В этом отношении характерно, что тот же Фуко, акцентируя специфику медитации как духовной практики, восходящей по меньшей мере к «Духовным упражнениям» Игнатия де Лойолы (1491–1556), писал по поводу «Метафизических медитаций» Декарта, отличая эту форму философствования от чисто доказательного рассуждения через способ присутствия в тексте субъекта. Если в доказательстве (например, каких-то математических истин) субъект остается в отношении самого доказательства «фиксированным, инвариантным и будто нейтрализованным», то в медитации все завязано на движении и изменении фигуры субъективности:

«Медитация», наоборот, порождает в виде дискурсивных событий новые высказывания, которые влекут за собой серию модификаций субъекта высказываний: через то, что сказывается в медитации, субъект переходит от тьмы к свету, от нечистоты к чистоте, от принуждения страстей к отрешенности, от недостоверности и разупорядоченных движений к безмятежности мудрости и т. д. В медитации субъект в силу своего движения все время становится иным; его рассуждение вызывает следствия, внутрь которых он захвачен; оно подвергает его рискам, испытаниям, искушениям, производит в нем состояния и придает ему статус или наделяет характеристикой, каковыми он не обладал в исходном моменте. Короче говоря, медитация подразумевает субъекта мобильного и модифицируемого самой силой дискурсивных событий, которые в ней происходят[58 - Foucault M. «Mon corps, ce papier, ce feu» // Foucault M. Dits et еcrits.
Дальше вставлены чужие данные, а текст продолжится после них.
-- ==== Sys2Proof/Machine/Management.lean ====
section
/-! DEFINITION. The management target: what each register reads (R178, R179, R194, chapter 11), which values a setting
takes (R180, R192), the window control word (R32 to R37), the notice and capture actions (R161, R168, R172), the command
word with its result (R184, R185) and CLEAR_COUNTERS (R186). SOFT_RESET is in Machine/Resets.lean. -/

namespace Sys2Proof.Machine

/-! ### Reading registers -/

/-- A register of an upstream port's block. -/
def State.readUp (s : State) (x : UPort) : UpReg → Word
  | .status => flagAt 0 (s.up.get x).link.isUp ||| natAt 4 (s.up.get x).turn.code
  | .defaultAction => natAt 0 (s.up.get x).defaultAction.code
  | .reserve => natAt 0 (s.up.get x).reserve
  | .ingressOccupancy => natAt 0 (s.up.get x).ingress.length
  | .returnOccupancy => natAt 0 (s.up.get x).returnQueue.length
  | .returnLoad => natAt 0 (s.returnLoad x)
  | .pendingCredits => (s.up.get x).pendingCredits
  | .credits => natAt 0 (s.up.get x).credits
  | .protocol => (s.up.get x).counters.protocol
  | .forwarded => (s.up.get x).counters.forwarded
  | .zeroFilled => (s.up.get x).counters.zeroFilled
  | .mgmtDone => (s.up.get x).counters.mgmtDone
  | .malformed => (s.up.get x).counters.malformed
  | .denied => (s.up.get x).counters.denied
  | .unmapped => (s.up.get x).counters.unmapped
  | .unavailable => (s.up.get x).counters.unavailable
  | .pwDiscarded => (s.up.get x).counters.pwDiscarded
  | .damaged => (s.up.get x).counters.damaged
  | .linkDowns => (s.up.get x).counters.linkDowns
  | .linkUps => (s.up.get x).counters.linkUps

/-- A register of a downstream port's block. -/
def State.readDown (s : State) (n : DPort) : DownReg → Word
  | .status =>
    flagAt 0 (s.down.get n).link.isUp ||| flagAt 1 (s.down.get n).fenced ||| natAt 4 (s.down.get n).reason.code
      ||| flagAt 8 (s.down.get n).retrained ||| flagAt 9 (s.down.get n).degraded ||| bitsAt 16 (s.down.get n).badRun
      ||| bitsAt 24 (s.down.get n).goodRun
  | .orphanCount => natAt 0 (s.orphanCount n)
  | .rspTimeout => natAt 0 (s.down.get n).rspTimeout
  | .orphanLimit => natAt 0 (s.down.get n).orphanLimit
  | .degOn => natAt 0 (s.down.get n).degOn
  | .degOff => natAt 0 (s.down.get n).degOff
  | .fenceLimit => natAt 0 (s.down.get n).fenceLimit
  | .egressOccupancy => natAt 0 (s.down.get n).egress.length
  | .credits => natAt 0 (s.down.get n).credits
  | .admission => natAt 0 (s.down.get n).admission.code
  | .stray => (s.down.get n).counters.stray
  | .nonconforming => (s.down.get n).counters.nonconforming
  | .timeouts => (s.down.get n).counters.timeouts
  | .late => (s.down.get n).counters.late
  | .protocol => (s.down.get n).counters.protocol
  | .requestsSent => (s.down.get n).counters.requestsSent
  | .pwDropped => (s.down.get n).counters.pwDropped
  | .crIgnored => (s.down.get n).counters.crIgnored
  | .damaged => (s.down.get n).counters.damaged
  | .linkDowns => (s.down.get n).counters.linkDowns
  | .linkUps => (s.down.get n).counters.linkUps
  | .fences => (s.down.get n).counters.fences

/-- A register of a match unit. -/
def MatchUnit.read (m : MatchUnit) : MatchReg → Word
  | .sets => bitsAt 0 m.kindSet ||| bitsAt 4 m.portSet
  | .window => bitsAt 0 m.windowValue ||| bitsAt 8 m.windowCare
  | .addrValueLo => addrLo m.addrValue
  | .addrValueHi => addrHi m.addrValue
  | .addrCareLo => addrLo m.addrCare
  | .addrCareHi => addrHi m.addrCare

/-- Word w of a capture record (sections 11.4, R193). -/
def Record.word (r : Record) (w : Fin 8) : Word :=
  match r.body with
  | .request port tag kind addr len window disposition xaddr egress ott =>
    match w.val with
    | 0 =>
      bitsAt 0 r.rseq ||| natAt 16 1 ||| flagAt 18 r.trigger ||| flagAt 19 xaddr.isSome ||| flagAt 20 egress.isSome
        ||| flagAt 21 ott.isSome
    | 1 => r.time
    | 2 =>
      bitsAt 0 tag ||| bitsAt 8 len ||| bitsAt 17 window ||| natAt 22 disposition.code ||| natAt 26 kind.code
        ||| natAt 28 port.code ||| natAt 29 (egress.elim 0 DPort.code)
    | 3 => addrLo addr
    | 4 => addrHi addr ||| natAt 16 (ott.elim 0 Fin.val)
    | 5 => addrLo (xaddr.getD 0)
    | 6 => addrHi (xaddr.getD 0)
    | _ => 0
  | .completion port tag ott status bytes latency =>
    match w.val with
    | 0 => bitsAt 0 r.rseq ||| natAt 16 2 ||| flagAt 18 r.trigger ||| flagAt 21 true
    | 1 => r.time
    | 2 => bitsAt 0 tag ||| natAt 8 bytes ||| natAt 17 status.code ||| natAt 28 port.code
    | 3 => latency
    | 4 => natAt 16 ott.val
    | _ => 0

/-- Word w of HEAD: the oldest record, or a record with RKIND NONE and all fields zero (R160, R193). -/
def Capture.headWord (c : Capture) (w : Fin 8) : Word :=
  match c.buffer with
  | [] => 0
  | r :: _ => r.word w

/-- Word w of the OTT view of an entry (section 11.4). -/
def OttEntry.word (e : OttEntry) (w : Fin 4) : Word :=
  match w.val with
  | 0 =>
    natAt 0 e.len ||| natAt 9 e.state.code ||| natAt 12 e.src.code ||| natAt 13 e.kind.code ||| flagAt 14 e.cap
      ||| flagAt 15 e.deadline.isSome ||| natAt 16 e.egress.code ||| natAt 20 e.window.val ||| bitsAt 24 e.srcTag
  | 1 => addrLo e.xaddr
  | 2 => addrHi e.xaddr ||| natAt 16 e.received
  | _ => e.dispatchTime

/-- A word of an active entry view (R39, section 11.3). -/
def WindowEntry.view (e : WindowEntry) : ViewWord → Word
  | .configured w => e.active.read w
  | .hits => e.hits
  | .commitStatus => natAt 0 e.status.code

/-- The match unit of a name. -/
def Capture.matchUnit (c : Capture) : MatchName → MatchUnit
  | .a => c.unitA
  | .b => c.unitB

/-- What a register reads (R178, R179, R194). -/
def State.readReg (s : State) : Reg → Word
  | .id => Config.idWord
  | .strap => bitsAt 0 s.strap
  | .time => s.time
  | .mgmtPermit => bitsAt 0 s.mgmtPermit
  | .mgmtBaseLo => addrLo s.mgmtBase
  | .mgmtBaseHi => bitsAt 0 s.mgmtBaseHi
  | .command => 0
  | .commandResult =>
    bitsAt 0 s.command.code ||| bitsAt 8 s.command.port ||| natAt 16 s.command.outcome.code ||| bitsAt 24 s.command.count
  | .cause => bitsAt 0 s.notice.cause
  | .enable => bitsAt 0 s.notice.enable
  | .active => bitsAt 0 s.notice.active
  | .clear => 0
  | .noticeAck => s.notice.seq
  | .noticeStatus =>
    natAt 0 s.notice.state.code ||| flagAt 4 s.notice.repeatMark ||| flagAt 5 s.notice.repeatDeadline.isSome
  | .noticeAddrLo => addrLo s.notice.addr
  | .noticeAddrHi => addrHi s.notice.addr
  | .noticePort => natAt 0 s.notice.port.code
  | .noticeRepeat => natAt 0 s.notice.repeatMs
  | .noticesSent => s.notice.sent
  | .noticesCancelled => s.notice.cancelled
  | .repeats => s.notice.repeats
  | .up x r => s.readUp x r
  | .down n r => s.readDown n r
  | .ottSummary =>
    natAt 0 s.freeEntries ||| natAt 8 (s.used .u0) ||| natAt 16 (s.used .u1) ||| natAt 24 s.lastGrant.code
  | .matchUnit u r => (s.capture.matchUnit u).read r
  | .combine => natAt 0 s.capture.combine.code
  | .trigger => natAt 0 s.capture.trigger.code
  | .capMgmt => natAt 0 s.capture.capMgmt.code
  | .capDefault => natAt 0 s.capture.capDefault.code
  | .postCount => natAt 0 s.capture.postCount
  | .threshold => natAt 0 s.capture.threshold
  | .mode => natAt 0 s.capture.mode.code
  | .captureStatus =>
    natAt 0 s.capture.state.code ||| natAt 8 s.capture.postRemain ||| natAt 16 s.capture.buffer.length
  | .recordNumber => bitsAt 0 s.capture.nextRseq
  | .captureDropped => s.capture.dropped
  | .captureOverwritten => s.capture.overwritten
  | .release => 0
  | .head w => s.capture.headWord w
  | .staging i w => (s.window i).staging.read w
  | .control _ => 0
  | .activeView i w => (s.window i).view w
  | .ottView t w => (s.entry t).word w

/-! ### Writing settings and actions (R178, R180, R192) -/

/-- The code of an enumerated setting, bits 7 to 0 (R192). -/
def enumCode (v : Word) : Nat := (v.extractLsb' 0 8).toNat

/-- A number in a range, or none (R192). -/
def inRange (lo hi : Nat) (v : Word) : Option Nat := if lo ≤ v.toNat ∧ v.toNat ≤ hi then some v.toNat else none

/-- A match unit with one register written; every value is taken (R163). -/
def MatchUnit.write (m : MatchUnit) (r : MatchReg) (v : Word) : MatchUnit :=
  match r with
  | .sets => { m with kindSet := v.extractLsb' 0 3, portSet := v.extractLsb' 4 2 }
  | .window => { m with windowValue := v.extractLsb' 0 5, windowCare := v.extractLsb' 8 5 }
  | .addrValueLo => { m with addrValue := withLo m.addrValue v }
  | .addrValueHi => { m with addrValue := withHi m.addrValue v }
  | .addrCareLo => { m with addrCare := withLo m.addrCare v }
  | .addrCareHi => { m with addrCare := withHi m.addrCare v }

/-- The capture unit with a register of a match unit written (R163). -/
def Capture.writeUnit (c : Capture) (u : MatchName) (r : MatchReg) (v : Word) : Capture :=
  match u with
  | .a => { c with unitA := c.unitA.write r v }
  | .b => { c with unitB := c.unitB.write r v }

/-- A setting of an upstream port: DEFAULT_ACTION (R57), RESERVE against the other port's reserve (R71). -/
def State.storeUp (s : State) (x : UPort) (r : UpReg) (v : Word) : Option State :=
  match r with
  | .defaultAction => (DefaultAction.ofCode (enumCode v)).map fun a => s.onUp x fun u => { u with defaultAction := a }
  | .reserve =>
    (inRange 0 (Config.reserveLimit - (s.up.get x.other).reserve) v).map fun k => s.onUp x fun u => { u with reserve := k }
  | _ => none

/-- A setting of a downstream port (R96, R105, R139). -/
def State.storeDown (s : State) (n : DPort) (r : DownReg) (v : Word) : Option State :=
  match r with
  | .rspTimeout => (inRange 0 65535 v).map fun k => s.onDown n fun d => { d with rspTimeout := k }
  | .orphanLimit => (inRange 1 32 v).map fun k => s.onDown n fun d => { d with orphanLimit := k }
  | .degOn => (inRange 1 (min 255 (s.down.get n).fenceLimit) v).map fun k => s.onDown n fun d => { d with degOn := k }
  | .degOff => (inRange 1 255 v).map fun k => s.onDown n fun d => { d with degOff := k }
  | .fenceLimit =>
    (inRange (max 1 (s.down.get n).degOn) 255 v).map fun k => s.onDown n fun d => { d with fenceLimit := k }
  | _ => none

/-- NOTICE_ACK: an acknowledgement, or stale and without effect (R172). -/
def NoticeUnit.acknowledge (u : NoticeUnit) (v : Word) : NoticeUnit :=
  if v = u.seq ∧ (u.state = .sent ∨ (u.state = .queued ∧ u.repeatMark)) then
    NoticeUnit.examine { u with state := .idle, repeatMark := false, repeatDeadline := none, seq := u.seq + 1 }
  else u

/-- The low word of NOTICE_ADDR is refused with a one in bit 1 or 0, or with 0xFC in bits 7 to 0 (R175). -/
def noticeAddrRefused (v : Word) : Bool := v.extractLsb' 0 2 != 0 || v.extractLsb' 0 8 == 0xFC

/-- The state with the value of a management write taken by its register, or none where the register refuses it (R180). The
window control word and COMMAND have their own operations. -/
def State.store (s : State) (r : Reg) (v : Word) : Option State :=
  match r with
  | .mgmtPermit => if v.extractLsb' 0 2 = 0 then none else some { s with mgmtPermit := v.extractLsb' 0 2 }
  | .mgmtBaseLo =>
    if v.extractLsb' 0 16 = 0 then some { s with mgmtBase := (s.mgmtBaseHi ++ v : BitVec (16 + 32)) } else none
  | .mgmtBaseHi => some { s with mgmtBaseHi := v.extractLsb' 0 16 }
  | .enable => some (s.onNotice fun u => NoticeUnit.examine { u with enable := v.extractLsb' 0 25 })
  | .clear => some (s.onNotice fun u => { u with cause := u.cause &&& ~~~ v.extractLsb' 0 25 })
  | .noticeAck => some (s.onNotice fun u => u.acknowledge v)
  | .noticeAddrLo =>
    if noticeAddrRefused v then none else some (s.onNotice fun u => { u with addr := withLo u.addr v })
  | .noticeAddrHi => some (s.onNotice fun u => { u with addr := withHi u.addr v })
  | .noticePort => (UPort.ofCode (enumCode v)).map fun x => s.onNotice fun u => { u with port := x }
  | .noticeRepeat => (inRange 0 65535 v).map fun k => s.onNotice fun u => { u with repeatMs := k }
  | .up x r => s.storeUp x r v
  | .down n r => s.storeDown n r v
  | .matchUnit u r => some (s.onCapture fun c => c.writeUnit u r v)
  | .combine => (Combine.ofCode (enumCode v)).map fun k => s.onCapture fun c => { c with combine := k }
  | .trigger => (Trigger.ofCode (enumCode v)).map fun k => s.onCapture fun c => { c with trigger := k }
  | .capMgmt => (CapMode.ofCode (enumCode v)).map fun k => s.onCapture fun c => { c with capMgmt := k }
  | .capDefault => (CapMode.ofCode (enumCode v)).map fun k => s.onCapture fun c => { c with capDefault := k }
  | .postCount => (inRange 0 255 v).map fun k => s.onCapture fun c => { c with postCount := k }
  | .threshold => (inRange 1 256 v).map fun k => s.onCapture fun c => { c with threshold := k }
  | .mode => (OverflowMode.ofCode (enumCode v)).map fun k => s.onCapture fun c => { c with mode := k }
  | .release => some (s.onCapture fun c => { c with buffer := c.buffer.tail })
  | .staging i w => ((s.window i).staging.write w v).map fun c => s.onWindow i fun e => { e with staging := c }
  | .id | .strap | .time | .command | .commandResult | .cause | .active | .noticeStatus | .noticesSent
  | .noticesCancelled | .repeats | .ottSummary | .captureStatus | .recordNumber | .captureDropped
  | .captureOverwritten | .head _ | .control _ | .activeView _ _ | .ottView _ _ => none

/-! ### The window control word (R32 to R37) -/

/-- The COMMIT_STATUS that a COMMIT of this staging record leaves (R33 to R36). -/
def commitOutcome (c : WindowConfig) : CommitStatus := if c.valid then commitCheck c else .ok

/-- A COMMIT of entry i: installs the staging record, or records the failing check (R33, R35, R36). -/
def State.commitWindow (s : State) (i : Fin 16) : State :=
  s.onWindow i fun e =>
    if commitOutcome e.staging = .ok then { e with active := e.staging, status := .ok }
    else { e with status := commitOutcome e.staging }

/-- A DISABLE of entry i (R37). -/
def State.disableWindow (s : State) (i : Fin 16) : State :=
  s.onWindow i fun e => { e with active := { e.active with valid := false } }

/-- What a write of the control word of entry i does: COMMIT 1, DISABLE 2, any other value nothing (R32, section 11.3). -/
def State.runControl (s : State) (i : Fin 16) (v : Word) : State :=
  if v = 1 then s.commitWindow i else if v = 2 then s.disableWindow i else s

/-- Whether a write of the control word of entry i is answered OK (R32 to R37). -/
def State.controlAccepted (s : State) (i : Fin 16) (v : Word) : Bool :=
  if v = 1 then commitOutcome (s.window i).staging == .ok else v == 2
T. 1. Paris: Gallimard, 2001. Р. 1125.].

Если соотнести это определение с тем, как представлен субъект (?) сна в записи Декарта, то логично будет заключить, что сама форма изложения и толкования сновидения, даже если сделать поправку на то, что они дошли до нас в пересказе Байе, во многом соответствуют формальным характеристикам медитации. Декарт-сновидец движим искушениями и сомнениями, он подвергается рискам и испытаниям, но, главное, он одерживает верх, приобретая не только новый статус отважного искателя истины, но и сами основания «восхитительной науки», каковая в данной ситуации должна пониматься не только через понятие «энтузиазма», но и через понятие «избавления» от треволнений праздного или суетного существования.

В довершение этой части толкования сновидений философа необходимо заметить, что в явлении новой науки заглавную роль играет скорее упорный сновидец, нежели фигура Бога, которая как будто маячит на заднем плане, выступая то ли в виде «смирительной рубашки», то ли как средство предохранения (garde-fou) философа-энтузиаста от пленительных бесчинств, что предстают перед ним на пути к истине. Словом, партия здесь разыгрывается не между Богом и человеком, а между сновидцем и «злым гением», который, как известно, станет одним из ведущих концептуальных персонажей в «Метафизических медитациях» Декарта.

Вот почему, чтобы чуть более рельефно представить значение и смысл сновидений Декарта, как они могли быть прочитаны ревностными католиками, имеет смысл остановиться в заключение этого раздела на одном из первых религиозно-философских опытов «опровержения Декарта», который предпринял в начале 20?х годов XX века молодой французский философ и католик-неофит Ж. Маритен (1882–1973), ставший с течением времени одним из самых непримиримых идейных противников автора «Рассуждения о методе», увидев в нем тайного врага католической религии[59 - Разумеется, самым первым в этом ряду было «опровержение» Паскаля, но оно заслуживает отдельного рассмотрения, чему посвящен один из последующих этюдов.].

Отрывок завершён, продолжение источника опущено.